WHAT YOU WILL DO — Among the entries below, find the line with "(s.modEng n f).rind = s.rind := rfl", then quote it and each following line up to and including the line with "(s.modEng n f).rindMain = s.rindMain := rfl", and nothing else.
-- GIVEN RECORDS follows --
-- ==== Sys2Proof/Laws/State.lean ====
section
/-! SUPPORT. What each named update of the state leaves in each field: one lemma per field per update. -/

namespace Sys2Proof.Machine

variable (s : State)

/-! ### `modPort` -/

@[simp] theorem State.modPort_pending (p : PortIx) (f : Port → Port) : (s.modPort p f).pending = s.pending := rfl
@[simp] theorem State.modPort_out (p : PortIx) (f : Port → Port) : (s.modPort p f).out = s.out := rfl
@[simp] theorem State.modPort_free (p : PortIx) (f : Port → Port) : (s.modPort p f).free = s.free := rfl
@[simp] theorem State.modPort_time (p : PortIx) (f : Port → Port) : (s.modPort p f).time = s.time := rfl
@[simp] theorem State.modPort_glb (p : PortIx) (f : Port → Port) : (s.modPort p f).glb = s.glb := rfl
@[simp] theorem State.modPort_ev (p : PortIx) (f : Port → Port) : (s.modPort p f).ev = s.ev := rfl
@[simp] theorem State.modPort_settings (p : PortIx) (f : Port → Port) : (s.modPort p f).settings = s.settings := rfl
@[simp] theorem State.modPort_commits (p : PortIx) (f : Port → Port) : (s.modPort p f).commits = s.commits := rfl
@[simp] theorem State.modPort_sessions (p : PortIx) (f : Port → Port) : (s.modPort p f).sessions = s.sessions := rfl
@[simp] theorem State.modPort_ports (p : PortIx) (f : Port → Port) : (s.modPort p f).ports = s.ports.set p (f s.ports[p]) := rfl
@[simp] theorem State.modPort_lanes (p : PortIx) (f : Port → Port) : (s.modPort p f).lanes = s.lanes := rfl
@[simp] theorem State.modPort_pipes (p : PortIx) (f : Port → Port) : (s.modPort p f).pipes = s.pipes := rfl
@[simp] theorem State.modPort_sdc (p : PortIx) (f : Port → Port) : (s.modPort p f).sdc = s.sdc := rfl
@[simp] theorem State.modPort_shut (p : PortIx) (f : Port → Port) : (s.modPort p f).shut = s.shut := rfl
@[simp] theorem State.modPort_emOn (p : PortIx) (f : Port → Port) : (s.modPort p f).emOn = s.emOn := rfl
@[simp] theorem State.modPort_clk (p : PortIx) (f : Port → Port) : (s.modPort p f).clk = s.clk := rfl
@[simp] theorem State.modPort_tiu (p : PortIx) (f : Port → Port) : (s.modPort p f).tiu = s.tiu := rfl
@[simp] theorem State.modPort_axc1 (p : PortIx) (f : Port → Port) : (s.modPort p f).axc1 = s.axc1 := rfl
@[simp] theorem State.modPort_rind (p : PortIx) (f : Port → Port) : (s.modPort p f).rind = s.rind := rfl
@[simp] theorem State.modPort_rindMain (p : PortIx) (f : Port → Port) : (s.modPort p f).rindMain = s.rindMain := rfl
@[simp] theorem State.modPort_engines (p : PortIx) (f : Port → Port) : (s.modPort p f).engines = s.engines := rfl
@[simp] theorem State.modPort_images (p : PortIx) (f : Port → Port) : (s.modPort p f).images = s.images := rfl
@[simp] theorem State.modPort_loads (p : PortIx) (f : Port → Port) : (s.modPort p f).loads = s.loads := rfl
@[simp] theorem State.modPort_press (p : PortIx) (f : Port → Port) : (s.modPort p f).press = s.press := rfl
@[simp] theorem State.modPort_jobs (p : PortIx) (f : Port → Port) : (s.modPort p f).jobs = s.jobs := rfl
@[simp] theorem State.modPort_savedJobs (p : PortIx) (f : Port → Port) : (s.modPort p f).savedJobs = s.savedJobs := rfl
@[simp] theorem State.modPort_hostArea (p : PortIx) (f : Port → Port) : (s.modPort p f).hostArea = s.hostArea := rfl
@[simp] theorem State.modPort_zones (p : PortIx) (f : Port → Port) : (s.modPort p f).zones = s.zones := rfl
@[simp] theorem State.modPort_ladle (p : PortIx) (f : Port → Port) : (s.modPort p f).ladle = s.ladle := rfl
@[simp] theorem State.modPort_look (p : PortIx) (f : Port → Port) : (s.modPort p f).look = s.look := rfl
@[simp] theorem State.modPort_links (p : PortIx) (f : Port → Port) : (s.modPort p f).links = s.links := rfl
@[simp] theorem State.modPort_streams (p : PortIx) (f : Port → Port) : (s.modPort p f).streams = s.streams := rfl
@[simp] theorem State.modPort_boot (p : PortIx) (f : Port → Port) : (s.modPort p f).boot = s.boot := rfl
@[simp] theorem State.modPort_aon (p : PortIx) (f : Port → Port) : (s.modPort p f).aon = s.aon := rfl

/-! ### `modLane` -/

@[simp] theorem State.modLane_pending (n : LaneIx) (f : Lane → Lane) : (s.modLane n f).pending = s.pending := rfl
@[simp] theorem State.modLane_out (n : LaneIx) (f : Lane → Lane) : (s.modLane n f).out = s.out := rfl
@[simp] theorem State.modLane_free (n : LaneIx) (f : Lane → Lane) : (s.modLane n f).free = s.free := rfl
@[simp] theorem State.modLane_time (n : LaneIx) (f : Lane → Lane) : (s.modLane n f).time = s.time := rfl
@[simp] theorem State.modLane_glb (n : LaneIx) (f : Lane → Lane) : (s.modLane n f).glb = s.glb := rfl
@[simp] theorem State.modLane_ev (n : LaneIx) (f : Lane → Lane) : (s.modLane n f).ev = s.ev := rfl
@[simp] theorem State.modLane_settings (n : LaneIx) (f : Lane → Lane) : (s.modLane n f).settings = s.settings := rfl
@[simp] theorem State.modLane_commits (n : LaneIx) (f : Lane → Lane) : (s.modLane n f).commits = s.commits := rfl
@[simp] theorem State.modLane_sessions (n : LaneIx) (f : Lane → Lane) : (s.modLane n f).sessions = s.sessions := rfl
@[simp] theorem State.modLane_ports (n : LaneIx) (f : Lane → Lane) : (s.modLane n f).ports = s.ports := rfl
@[simp] theorem State.modLane_lanes (n : LaneIx) (f : Lane → Lane) : (s.modLane n f).lanes = s.lanes.set n (f s.lanes[n]) := rfl
@[simp] theorem State.modLane_pipes (n : LaneIx) (f : Lane → Lane) : (s.modLane n f).pipes = s.pipes := rfl
@[simp] theorem State.modLane_sdc (n : LaneIx) (f : Lane → Lane) : (s.modLane n f).sdc = s.sdc := rfl
@[simp] theorem State.modLane_shut (n : LaneIx) (f : Lane → Lane) : (s.modLane n f).shut = s.shut := rfl
@[simp] theorem State.modLane_emOn (n : LaneIx) (f : Lane → Lane) : (s.modLane n f).emOn = s.emOn := rfl
@[simp] theorem State.modLane_clk (n : LaneIx) (f : Lane → Lane) : (s.modLane n f).clk = s.clk := rfl
@[simp] theorem State.modLane_tiu (n : LaneIx) (f : Lane → Lane) : (s.modLane n f).tiu = s.tiu := rfl
@[simp] theorem State.modLane_axc1 (n : LaneIx) (f : Lane → Lane) : (s.modLane n f).axc1 = s.axc1 := rfl
@[simp] theorem State.modLane_rind (n : LaneIx) (f : Lane → Lane) : (s.modLane n f).rind = s.rind := rfl
@[simp] theorem State.modLane_rindMain (n : LaneIx) (f : Lane → Lane) : (s.modLane n f).rindMain = s.rindMain := rfl
@[simp] theorem State.modLane_engines (n : LaneIx) (f : Lane → Lane) : (s.modLane n f).engines = s.engines := rfl
@[simp] theorem State.modLane_images (n : LaneIx) (f : Lane → Lane) : (s.modLane n f).images = s.images := rfl
@[simp] theorem State.modLane_loads (n : LaneIx) (f : Lane → Lane) : (s.modLane n f).loads = s.loads := rfl
@[simp] theorem State.modLane_press (n : LaneIx) (f : Lane → Lane) : (s.modLane n f).press = s.press := rfl
@[simp] theorem State.modLane_jobs (n : LaneIx) (f : Lane → Lane) : (s.modLane n f).jobs = s.jobs := rfl
@[simp] theorem State.modLane_savedJobs (n : LaneIx) (f : Lane → Lane) : (s.modLane n f).savedJobs = s.savedJobs := rfl
@[simp] theorem State.modLane_hostArea (n : LaneIx) (f : Lane → Lane) : (s.modLane n f).hostArea = s.hostArea := rfl
@[simp] theorem State.modLane_zones (n : LaneIx) (f : Lane → Lane) : (s.modLane n f).zones = s.zones := rfl
@[simp] theorem State.modLane_ladle (n : LaneIx) (f : Lane → Lane) : (s.modLane n f).ladle = s.ladle := rfl
@[simp] theorem State.modLane_look (n : LaneIx) (f : Lane → Lane) : (s.modLane n f).look = s.look := rfl
@[simp] theorem State.modLane_links (n : LaneIx) (f : Lane → Lane) : (s.modLane n f).links = s.links := rfl
@[simp] theorem State.modLane_streams (n : LaneIx) (f : Lane → Lane) : (s.modLane n f).streams = s.streams := rfl
@[simp] theorem State.modLane_boot (n : LaneIx) (f : Lane → Lane) : (s.modLane n f).boot = s.boot := rfl
@[simp] theorem State.modLane_aon (n : LaneIx) (f : Lane → Lane) : (s.modLane n f).aon = s.aon := rfl

/-! ### `modPipe` -/

@[simp] theorem State.modPipe_pending (n : PipeIx) (f : Pipe → Pipe) : (s.modPipe n f).pending = s.pending := rfl
@[simp] theorem State.modPipe_out (n : PipeIx) (f : Pipe → Pipe) : (s.modPipe n f).out = s.out := rfl
@[simp] theorem State.modPipe_free (n : PipeIx) (f : Pipe → Pipe) : (s.modPipe n f).free = s.free := rfl
@[simp] theorem State.modPipe_time (n : PipeIx) (f : Pipe → Pipe) : (s.modPipe n f).time = s.time := rfl
@[simp] theorem State.modPipe_glb (n : PipeIx) (f : Pipe → Pipe) : (s.modPipe n f).glb = s.glb := rfl
@[simp] theorem State.modPipe_ev (n : PipeIx) (f : Pipe → Pipe) : (s.modPipe n f).ev = s.ev := rfl
@[simp] theorem State.modPipe_settings (n : PipeIx) (f : Pipe → Pipe) : (s.modPipe n f).settings = s.settings := rfl
@[simp] theorem State.modPipe_commits (n : PipeIx) (f : Pipe → Pipe) : (s.modPipe n f).commits = s.commits := rfl
@[simp] theorem State.modPipe_sessions (n : PipeIx) (f : Pipe → Pipe) : (s.modPipe n f).sessions = s.sessions := rfl
@[simp] theorem State.modPipe_ports (n : PipeIx) (f : Pipe → Pipe) : (s.modPipe n f).ports = s.ports := rfl
@[simp] theorem State.modPipe_lanes (n : PipeIx) (f : Pipe → Pipe) : (s.modPipe n f).lanes = s.lanes := rfl
@[simp] theorem State.modPipe_pipes (n : PipeIx) (f : Pipe → Pipe) : (s.modPipe n f).pipes = s.pipes.set n (f s.pipes[n]) := rfl
@[simp] theorem State.modPipe_sdc (n : PipeIx) (f : Pipe → Pipe) : (s.modPipe n f).sdc = s.sdc := rfl
@[simp] theorem State.modPipe_shut (n : PipeIx) (f : Pipe → Pipe) : (s.modPipe n f).shut = s.shut := rfl
@[simp] theorem State.modPipe_emOn (n : PipeIx) (f : Pipe → Pipe) : (s.modPipe n f).emOn = s.emOn := rfl
@[simp] theorem State.modPipe_clk (n : PipeIx) (f : Pipe → Pipe) : (s.modPipe n f).clk = s.clk := rfl
@[simp] theorem State.modPipe_tiu (n : PipeIx) (f : Pipe → Pipe) : (s.modPipe n f).tiu = s.tiu := rfl
@[simp] theorem State.modPipe_axc1 (n : PipeIx) (f : Pipe → Pipe) : (s.modPipe n f).axc1 = s.axc1 := rfl
@[simp] theorem State.modPipe_rind (n : PipeIx) (f : Pipe → Pipe) : (s.modPipe n f).rind = s.rind := rfl
@[simp] theorem State.modPipe_rindMain (n : PipeIx) (f : Pipe → Pipe) : (s.modPipe n f).rindMain = s.rindMain := rfl
@[simp] theorem State.modPipe_engines (n : PipeIx) (f : Pipe → Pipe) : (s.modPipe n f).engines = s.engines := rfl
@[simp] theorem State.modPipe_images (n : PipeIx) (f : Pipe → Pipe) : (s.modPipe n f).images = s.images := rfl
@[simp] theorem State.modPipe_loads (n : PipeIx) (f : Pipe → Pipe) : (s.modPipe n f).loads = s.loads := rfl
@[simp] theorem State.modPipe_press (n : PipeIx) (f : Pipe → Pipe) : (s.modPipe n f).press = s.press := rfl
@[simp] theorem State.modPipe_jobs (n : PipeIx) (f : Pipe → Pipe) : (s.modPipe n f).jobs = s.jobs := rfl
@[simp] theorem State.modPipe_savedJobs (n : PipeIx) (f : Pipe → Pipe) : (s.modPipe n f).savedJobs = s.savedJobs := rfl
@[simp] theorem State.modPipe_hostArea (n : PipeIx) (f : Pipe → Pipe) : (s.modPipe n f).hostArea = s.hostArea := rfl
@[simp] theorem State.modPipe_zones (n : PipeIx) (f : Pipe → Pipe) : (s.modPipe n f).zones = s.zones := rfl
@[simp] theorem State.modPipe_ladle (n : PipeIx) (f : Pipe → Pipe) : (s.modPipe n f).ladle = s.ladle := rfl
@[simp] theorem State.modPipe_look (n : PipeIx) (f : Pipe → Pipe) : (s.modPipe n f).look = s.look := rfl
@[simp] theorem State.modPipe_links (n : PipeIx) (f : Pipe → Pipe) : (s.modPipe n f).links = s.links := rfl
@[simp] theorem State.modPipe_streams (n : PipeIx) (f : Pipe → Pipe) : (s.modPipe n f).streams = s.streams := rfl
@[simp] theorem State.modPipe_boot (n : PipeIx) (f : Pipe → Pipe) : (s.modPipe n f).boot = s.boot := rfl
@[simp] theorem State.modPipe_aon (n : PipeIx) (f : Pipe → Pipe) : (s.modPipe n f).aon = s.aon := rfl

/-! ### `modEng` -/

@[simp] theorem State.modEng_pending (n : EngIx) (f : Engine → Engine) : (s.modEng n f).pending = s.pending := rfl
@[simp] theorem State.modEng_out (n : EngIx) (f : Engine → Engine) : (s.modEng n f).out = s.out := rfl
@[simp] theorem State.modEng_free (n : EngIx) (f : Engine → Engine) : (s.modEng n f).free = s.free := rfl
@[simp] theorem State.modEng_time (n : EngIx) (f : Engine → Engine) : (s.modEng n f).time = s.time := rfl
@[simp] theorem State.modEng_glb (n : EngIx) (f : Engine → Engine) : (s.modEng n f).glb = s.glb := rfl
@[simp] theorem State.modEng_ev (n : EngIx) (f : Engine → Engine) : (s.modEng n f).ev = s.ev := rfl
@[simp] theorem State.modEng_settings (n : EngIx) (f : Engine → Engine) : (s.modEng n f).settings = s.settings := rfl
@[simp] theorem State.modEng_commits (n : EngIx) (f : Engine → Engine) : (s.modEng n f).commits = s.commits := rfl
@[simp] theorem State.modEng_sessions (n : EngIx) (f : Engine → Engine) : (s.modEng n f).sessions = s.sessions := rfl
@[simp] theorem State.modEng_ports (n : EngIx) (f : Engine → Engine) : (s.modEng n f).ports = s.ports := rfl
@[simp] theorem State.modEng_lanes (n : EngIx) (f : Engine → Engine) : (s.modEng n f).lanes = s.lanes := rfl
@[simp] theorem State.modEng_pipes (n : EngIx) (f : Engine → Engine) : (s.modEng n f).pipes = s.pipes := rfl
@[simp] theorem State.modEng_sdc (n : EngIx) (f : Engine → Engine) : (s.modEng n f).sdc = s.sdc := rfl
@[simp] theorem State.modEng_shut (n : EngIx) (f : Engine → Engine) : (s.modEng n f).shut = s.shut := rfl
@[simp] theorem State.modEng_emOn (n : EngIx) (f : Engine → Engine) : (s.modEng n f).emOn = s.emOn := rfl
@[simp] theorem State.modEng_clk (n : EngIx) (f : Engine → Engine) : (s.modEng n f).clk = s.clk := rfl
@[simp] theorem State.modEng_tiu (n : EngIx) (f : Engine → Engine) : (s.modEng n f).tiu = s.tiu := rfl
@[simp] theorem State.modEng_axc1 (n : EngIx) (f : Engine → Engine) : (s.modEng n f).axc1 = s.axc1 := rfl
@[simp] theorem State.modEng_rind (n : EngIx) (f : Engine → Engine) : (s.modEng n f).rind = s.rind := rfl
@[simp] theorem State.modEng_rindMain (n : EngIx) (f : Engine → Engine) : (s.modEng n f).rindMain = s.rindMain := rfl
@[simp] theorem State.modEng_engines (n : EngIx) (f : Engine → Engine) : (s.modEng n f).engines = s.engines.set n (f s.engines[n]) := rfl
@[simp] theorem State.modEng_images (n : EngIx) (f : Engine → Engine) : (s.modEng n f).images = s.images := rfl
@[simp] theorem State.modEng_loads (n : EngIx) (f : Engine → Engine) : (s.modEng n f).loads = s.loads := rfl
@[simp] theorem State.modEng_press (n : EngIx) (f : Engine → Engine) : (s.modEng n f).press = s.press := rfl
@[simp] theorem State.modEng_jobs (n : EngIx) (f : Engine → Engine) : (s.modEng n f).jobs = s.jobs := rfl
@[simp] theorem State.modEng_savedJobs (n : EngIx) (f : Engine → Engine) : (s.modEng n f).savedJobs = s.savedJobs := rfl
@[simp] theorem State.modEng_hostArea (n : EngIx) (f : Engine → Engine) : (s.modEng n f).hostArea = s.hostArea := rfl
@[simp] theorem State.modEng_zones (n : EngIx) (f : Engine → Engine) : (s.modEng n f).zones = s.zones := rfl
@[simp] theorem State.modEng_ladle (n : EngIx) (f : Engine → Engine) : (s.modEng n f).ladle = s.ladle := rfl
@[simp] theorem State.modEng_look (n : EngIx) (f : Engine → Engine) : (s.modEng n f).look = s.look := rfl
@[simp] theorem State.modEng_links (n : EngIx) (f : Engine → Engine) : (s.modEng n f).links = s.links := rfl
@[simp] theorem State.modEng_streams (n : EngIx) (f : Engine → Engine) : (s.modEng n f).streams = s.streams := rfl
@[simp] theorem State.modEng_boot (n : EngIx) (f : Engine → Engine) : (s.modEng n f).boot = s.boot := rfl
@[simp] theorem State.modEng_aon (n : EngIx) (f : Engine → Engine) : (s.modEng n f).aon = s.aon := rfl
-- GIVEN RECORDS concluded --
YOUR RESPONSE —
@[simp] theorem State.modEng_rind (n : EngIx) (f : Engine → Engine) : (s.modEng n f).rind = s.rind := rfl
@[simp] theorem State.modEng_rindMain (n : EngIx) (f : Engine → Engine) : (s.modEng n f).rindMain = s.rindMain := rfl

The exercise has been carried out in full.